So how do technical leaders stay ahead when AI is being used on both sides of the cybersecurity fence? 

Why AI is a double-edged sword for cybersecurity

AI is one of the best tools defenders have ever had. But it’s also one of the most dangerous tools attackers have ever used. 

It’s helping us automate incident response, detect anomalies, and analyse signals across endpoints faster than any human team could.  

But that same power is now in the hands of cybercriminals. 

Cybercriminals use AI to automate and scale attacks at unprecedented speed and complexity. 

AI can write convincing phishing emails in seconds. It can clone voices. It can learn your systems and your people very quickly and quietly. 

This means attacks are faster, harder to detect, and often more personalised. 

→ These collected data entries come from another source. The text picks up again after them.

-- ==== Sys2Proof/Decode.lean ====
section
/-! DEFINITION. The command that a word spells by the bits of the command table: no row of the table gives
bits, so that no word spells one. And the instruction that a core's 64-bit word spells by CLASS and OP. -/

namespace Sys2Proof

/-- No row has bits. -/
def decodeTableWord (_nbits _w : Nat) : Option Instr := none

/-- The instruction of an instruction word (R96, R97): CLASS in bits [63:60], OP in bits [59:56]; none for an
unlisted CLASS or OP, which is ILLEGAL. -/
def decodeCore (cl core : Nat) (word : BitVec 64) : Option Instr :=
  let w : BitVec 56 := word.setWidth 56
  match word.toNat / 2 ^ 60, word.toNat / 2 ^ 56 % 16 with
  | 0x0, 0x0 => some (.add cl core w) | 0x0, 0x1 => some (.sub cl core w)
  | 0x0, 0x2 => some (.and cl core w) | 0x0, 0x3 => some (.or cl core w)
  | 0x0, 0x4 => some (.xor cl core w) | 0x0, 0x5 => some (.shl cl core w)
  | 0x0, 0x6 => some (.shr cl core w) | 0x0, 0x7 => some (.sra cl core w)
  | 0x0, 0x8 => some (.slt cl core w) | 0x0, 0x9 => some (.sltu cl core w)
  | 0x0, 0xA => some (.seq cl core w) | 0x0, 0xB => some (.min cl core w)
  | 0x0, 0xC => some (.max cl core w) | 0x0, 0xD => some (.mul cl core w)
  | 0x0, 0xE => some (.li cl core w)
  | 0x1, 0x0 => some (.fadd cl core w) | 0x1, 0x1 => some (.fsub cl core w)
  | 0x1, 0x2 => some (.fmul cl core w) | 0x1, 0x3 => some (.ffma cl core w)
  | 0x1, 0x4 => some (.fmin cl core w) | 0x1, 0x5 => some (.fmax cl core w)
  | 0x1, 0x6 => some (.f2i cl core w) | 0x1, 0x7 => some (.i2f cl core w)
  | 0x2, 0x0 => some (.ldB cl core w) | 0x2, 0x1 => some (.ldH cl core w)
  | 0x2, 0x2 => some (.ldW cl core w) | 0x2, 0x4 => some (.stB cl core w)
  | 0x2, 0x5 => some (.stH cl core w) | 0x2, 0x6 => some (.stW cl core w)
  | 0x3, 0x0 => some (.aadd cl core w) | 0x3, 0x1 => some (.amovSa cl core w)
  | 0x3, 0x2 => some (.amovAs cl core w) | 0x3, 0x3 => some (.ali cl core w)
  | 0x4, 0x0 => some (.j cl core w) | 0x4, 0x1 => some (.jr cl core w)
  | 0x4, 0x2 => some (.beq cl core w) | 0x4, 0x3 => some (.bne cl core w)
  | 0x4, 0x4 => some (.blt cl core w) | 0x4, 0x5 => some (.bge cl core w)
  | 0x4, 0x6 => some (.loop cl core w) | 0x4, 0xF => some (.stop cl core w)
  | 0x5, 0x0 => some (.tmulAcc cl core w) | 0x5, 0x1 => some (.tmulZero cl core w)
  | 0x6, 0x0 => some (.accClr cl core w) | 0x6, 0x1 => some (.accLd cl core w)
  | 0x6, 0x2 => some (.accSt cl core w) | 0x6, 0x3 => some (.accSend cl core w)
  | 0x6, 0x4 => some (.cvtAcc cl core w)
  | 0x7, 0x0 => some (.cvtLm cl core w)
  | 0x8, 0x0 => some (.qrecv cl core w) | 0x8, 0x1 => some (.qsend cl core w)
  | 0x8, 0x2 => some (.qpopS cl core w) | 0x8, 0x3 => some (.qpushS cl core w)
  | 0x9, 0x0 => some (.fset cl core w) | 0x9, 0x1 => some (.fclr cl core w)
  | 0x9, 0x2 => some (.fwait cl core w) | 0x9, 0x3 => some (.fwaitc cl core w)
  | 0x9, 0x4 => some (.ftest cl core w)
  | 0xA, 0x0 => some (.vfset cl core w) | 0xA, 0x1 => some (.vfclr cl core w)
  | 0xA, 0x2 => some (.vfwait cl core w) | 0xA, 0x3 => some (.vfwaitc cl core w)
  | 0xB, 0x0 => some (.nop cl core w) | 0xB, 0x1 => some (.hint cl core w)
  | 0xB, 0x2 => some (.asclr cl core w)
  | _, _ => none

end Sys2Proof
end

The increasing availability of powerful AI tools makes it easier for less-skilled actors to launch sophisticated attacks. Making cyber threats more accessible and expanding the pool of potential adversaries. 

AI in Cybersecurity: The benefits and risks

We’ve summed up the double-edged sword of AI in cybersecurity in this table: 

Table summing up the benefits and risks of AI in cybersecurity

AI-generated threats are getting more sophisticated

Phishing no longer looks like a sketchy Gmail address and poor grammar. Now, it looks like your CEO asking for an urgent invoice. Or a fake voicemail from a board member. Or even a deepfake Teams call. 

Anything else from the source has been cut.